# Does anyone understand Steam's regional pricing?



## Splinterdog (Sep 3, 2019)

From what I've read on Steam community forums and numerous articles, it's up to the devs what prices are set for games on Steam. On the other hand, some are suggesting that Steam has its own pricing algorithm which they suggest to devs/publishers, but are not mandatory, so to speak.
That algorithm is said to be based on each region's cost of living index and is directly related to monthly income and purchasing power, although I can't find any evidence to back that up. Getting Valve to comment on matters such as this is almost impossible.
According to PC Gamer in 2014, Russian gamers weren't using credit cards so much to buy games and instead buying physical versions in actual shops. Then Steam introduced a local payment system for Russia in 2011 where you could pay cash through a kiosk (as per Arg). But Steam games still remain the cheapest in Russia, even today, with it's purchasing power listed as less than Argentina.
The reason I don't understand their regional pricing are the fluctuations, but more importantly, the relation of price vs the aforementioned purchasing power per region. For example, Gears 5 is on pre-purchase at Steam and is due for release on 9th September with a base price of US$60. Many Steam gamers from South America are complaining that the equivalent USD price of around (depending on ex rate) $52 for say Argentina is far too steep. At first, I thought this was simply whinging until I looked at Steamdb and found that the price in Turkey and Russia is around $15 -$17 and the price for more developed countries such as S. Korea and Hong Kong are less than say Argentina, Mexico or Colombia.
Having said all that, if you look at the worldwide cost of living index, you'll see that there is _some_ correlation, but there are also some pretty wild discrepancies if that index is taken as the yardstick.
Then I looked at Cyberpunk 2077 where the base purchase price is US$60, yet Argentina's price (I'm only using Arg as an example of a low-income country) is US$39.20 at a rate of exchange of AR$56. I'm also led to believe that the rate of exchange to the US$ is set on the day of publishing, but how often that is changed, I can't be certain.
I'm not an economist by any means and am just curious as to how Steam prices are arrived at. My curiosity was originally piqued when I started picking up games on Steam for bargain prices and I wondered why that was the case.
The more I look into it, the less sense it makes, although I'm inclined to think that many publishers are ignoring Steam's so-called algorithm, with Gears 5 from X Box Studios being a good example.


----------



## R-T-B (Sep 3, 2019)

You are allowed to ignore steams region pricing suggestions and set your own per region prices, is my understanding from my brief time working as a game dev.


----------



## Splinterdog (Sep 12, 2019)

This doesn't make sense if regional pricing is supposed to be geared so that regions with less purchasing power receive lower prices:
Gears 5 Ultimate Edition - US price $80, Argentina price $96.

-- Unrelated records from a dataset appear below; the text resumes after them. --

-- ==== Sys2Proof/Laws/Ops.lean ====
section
/-! SUPPORT. What the other shared operations do, said once: register lists, skips, the advance of `I`, the call stack,
taking a fault. -/

namespace Sys2Proof.Machine

open Sys2Proof

namespace State

variable (s : State)

/-! ### Register lists -/

/-- `setRegsFrom` changes the registers alone. -/
theorem setRegsFrom_eq (k : Nat) (bs : List Byte) : s.setRegsFrom k bs = { s with v := (s.setRegsFrom k bs).v } := by
  induction bs generalizing s k with
  | nil => rfl
  | cons b bs ih =>
    simp only [setRegsFrom]
    rw [ih]
    rfl

@[simp] theorem setRegsFrom_cfg (k bs) : (s.setRegsFrom k bs).cfg = s.cfg := by rw [setRegsFrom_eq]
@[simp] theorem setRegsFrom_mem (k bs) : (s.setRegsFrom k bs).mem = s.mem := by rw [setRegsFrom_eq]
@[simp] theorem setRegsFrom_i (k bs) : (s.setRegsFrom k bs).i = s.i := by rw [setRegsFrom_eq]
@[simp] theorem setRegsFrom_pc (k bs) : (s.setRegsFrom k bs).pc = s.pc := by rw [setRegsFrom_eq]
@[simp] theorem setRegsFrom_stack (k bs) : (s.setRegsFrom k bs).stack = s.stack := by rw [setRegsFrom_eq]
@[simp] theorem setRegsFrom_sp (k bs) : (s.setRegsFrom k bs).sp = s.sp := by rw [setRegsFrom_eq]
@[simp] theorem setRegsFrom_dt (k bs) : (s.setRegsFrom k bs).dt = s.dt := by rw [setRegsFrom_eq]
@[simp] theorem setRegsFrom_st (k bs) : (s.setRegsFrom k bs).st = s.st := by rw [setRegsFrom_eq]
@[simp] theorem setRegsFrom_fb (k bs) : (s.setRegsFrom k bs).fb = s.fb := by rw [setRegsFrom_eq]
@[simp] theorem setRegsFrom_keys (k bs) : (s.setRegsFrom k bs).keys = s.keys := by rw [setRegsFrom_eq]
@[simp] theorem setRegsFrom_keyEdge (k bs) : (s.setRegsFrom k bs).keyEdge = s.keyEdge := by rw [setRegsFrom_eq]
@[simp] theorem setRegsFrom_mode (k bs) : (s.setRegsFrom k bs).mode = s.mode := by rw [setRegsFrom_eq]
@[simp] theorem setRegsFrom_draws (k bs) : (s.setRegsFrom k bs).draws = s.draws := by rw [setRegsFrom_eq]
@[simp] theorem setRegsFrom_result (k bs) : (s.setRegsFrom k bs).result = s.result := by rw [setRegsFrom_eq]

/-- Registers outside the list are unchanged. -/
theorem getReg_setRegsFrom_of_out (k : Nat) (bs : List Byte) (z : Reg) (hb : k + bs.length ≤ 16)
    (hz : z.val < k ∨ k + bs.length ≤ z.val) : (s.setRegsFrom k bs).getReg z = s.getReg z := by
  induction bs generalizing s k with
  | nil => rfl
  | cons b bs ih =>
    simp only [List.length_cons] at hb hz
    simp only [setRegsFrom]
    rw [ih _ _ (by omega) (by omega), getReg_setReg, if_neg]
    intro e
    have := congrArg Fin.val e
    simp only [Fin.val_ofNat] at this
    omega

/-- Register `k + j` receives byte `j` of the list. -/
theorem getReg_setRegsFrom (k j : Nat) (bs : List Byte) (z : Reg) (hb : k + bs.length ≤ 16) (hj : j < bs.length)
    (hz : z.val = k + j) : (s.setRegsFrom k bs).getReg z = bs[j] := by
  induction bs generalizing s k j with
  | nil => simp at hj
  | cons b bs ih =>
    simp only [List.length_cons] at hb hj
    simp only [setRegsFrom]
    cases j with
    | zero =>
      rw [getReg_setRegsFrom_of_out _ _ _ _ (by omega) (by omega), getReg_setReg, if_pos]
      · rfl
      · apply Fin.ext
        simp only [Fin.val_ofNat]
        omega
    | succ j => exact ih _ _ _ (by omega) (by omega) (by omega)

@[simp] theorem length_regsUpTo (x : Reg) : (s.regsUpTo x).length = x.val + 1 := by simp [regsUpTo]

@[simp] theorem length_readBytes (a n : Nat) : (s.readBytes a n).length = n := by simp [readBytes]

/-- Byte `k` of the stored list is `V[k]` (R108). -/
theorem getElem_regsUpTo (x : Reg) (k : Nat) (hk : k < (s.regsUpTo x).length) :
    (s.regsUpTo x)[k] = s.getReg (Fin.ofNat 16 k) := by simp [regsUpTo]

/-- Byte `k` of the loaded list is `M[a + k]` (R109). -/
theorem getElem_readBytes (a n k : Nat) (hk : k < (s.readBytes a n).length) :
    (s.readBytes a n)[k] = s.readByte (a + k) := by simp [readBytes]

/-! ### Skips and the advance of `I` -/

/-- A skip changes `pc` alone, and adds 2 to it when taken (R70). -/
theorem skipIf_eq (c : Bool) : s.skipIf c = s.setPc (if c then s.pc + 2 else s.pc) := by
  cases c <;> rfl

/-- The advance changes `I` alone (R108, R109). -/
theorem advanceI_eq (x : Reg) :
    s.advanceI x = s.setI (if s.cfg.lsIncrementsI then s.i + BitVec.ofNat 16 (x.val + 1) else s.i) := by
  unfold advanceI
  split <;> rfl

/-! ### The call stack -/

/-- A push with an entry free (R25). -/
theorem push_of_lt (ret : Addr) (h : s.sp.val < 16) :
    s.push ret = some { s with stack := s.stack.set s.sp.val ret h, sp := ⟨s.sp.val + 1, by omega⟩ } := by
  simp [push, h]

/-- A push with 16 entries in use (R25). -/
theorem push_of_full (ret : Addr) (h : s.sp.val = 16) : s.push ret = none := by simp [push, h]

/-- A pop with an entry in use (R26). -/
theorem pop_of_pos (h : 0 < s.sp.val) :
    s.pop = some (s.stack[s.sp.val - 1], { s with sp := ⟨s.sp.val - 1, by omega⟩ }) := by
  simp [pop, h]

/-- A pop with no entry in use (R26). -/
theorem pop_of_empty (h : s.sp.val = 0) : s.pop = none := by simp [pop, h]

end State

/-! ### Ending a step -/

theorem emit_eq (e : StepEvent) (s : State) : emit e s = .next (s.returning (.ok e)) := rfl

/-- A fault changes the mode alone (R120). -/
theorem raiseFault_eq (f : Fault) (s : State) :
    raiseFault f s = .next ((s.setMode (.halted f)).returning (.err f)) := rfl

/-- An invalid word halts or is a no-op (R72). -/
theorem execInvalid_eq (w : Word) (s : State) : execInvalid w s =
    if s.cfg.invalidOpcodeFatal then .next ((s.setMode (.halted (.invalidOpcode w))).returning (.err (.invalidOpcode w)))
    else .next (s.returning (.ok .executed)) := rfl

/-! ### The press latch -/

/-- `firstLatched` is none just when no key is latched (R115). -/
theorem firstLatched_eq_none (s : State) : s.firstLatched = none ↔ NoKeyLatched s := by
  simp [State.firstLatched, NoKeyLatched]

/-- `firstLatched` finds the lowest latched key (R115). -/
theorem firstLatched_eq_some (s : State) (k : Key) (hk : s.keyEdge[k] = true)
    (hlow : ∀ j : Key, j < k → s.keyEdge[j] = false) : s.firstLatched = some k := by
  rw [State.firstLatched, List.find?_eq_some_iff_getElem]
  refine ⟨hk, k.val, by simp, by simp, fun j hj => ?_⟩
  have := hlow ⟨j, by omega⟩ hj
  simpa using this

end Sys2Proof.Machine
end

			https://steamdb.info/sub/386492/


----------



## Chomiq (Sep 12, 2019)

Splinterdog said:


> This doesn't make sense if regional pricing is supposed to be geared so that regions with less purchasing power receive lower prices:
> Gears 5 Ultimate Edition - US price $80, Argentina price $96.
> 
> 
> https://steamdb.info/sub/386492/


Like @R-T-B this can be set on game dev basis, maybe MS decided it will increase the regional pricing for Argentina due to current state of affairs with the economy. Or they're intentionally driving users toward their own store, xbox game pass specifically.


----------



## potato580+ (Sep 12, 2019)

price can be variant, depending whih country you might got cheapest or pricey becouse reguon regulation aint same include tax


----------



## londiste (Sep 12, 2019)

Pricing decisions are generally not even developer question but a publisher one. Valve may have their guidelines but publishers seem to generally override this. Often enough they have preexisting agreements in terms of what the prices and regions are.  Regions often enough do not overlap with Steam's regions either.


----------



## Deleted member 158293 (Sep 12, 2019)

Regional pricing for anything is usually needed since done goods would be unaffordable in even certain G7 countries.  It's mostly an arbitrary educated guess to extract maximum money per region mind you.


----------



## FinneousPJ (Sep 12, 2019)

yakk said:


> Regional pricing for anything is usually needed since done goods would be unaffordable in even certain G7 countries.  It's mostly an arbitrary educated guess to extract maximum money per region mind you.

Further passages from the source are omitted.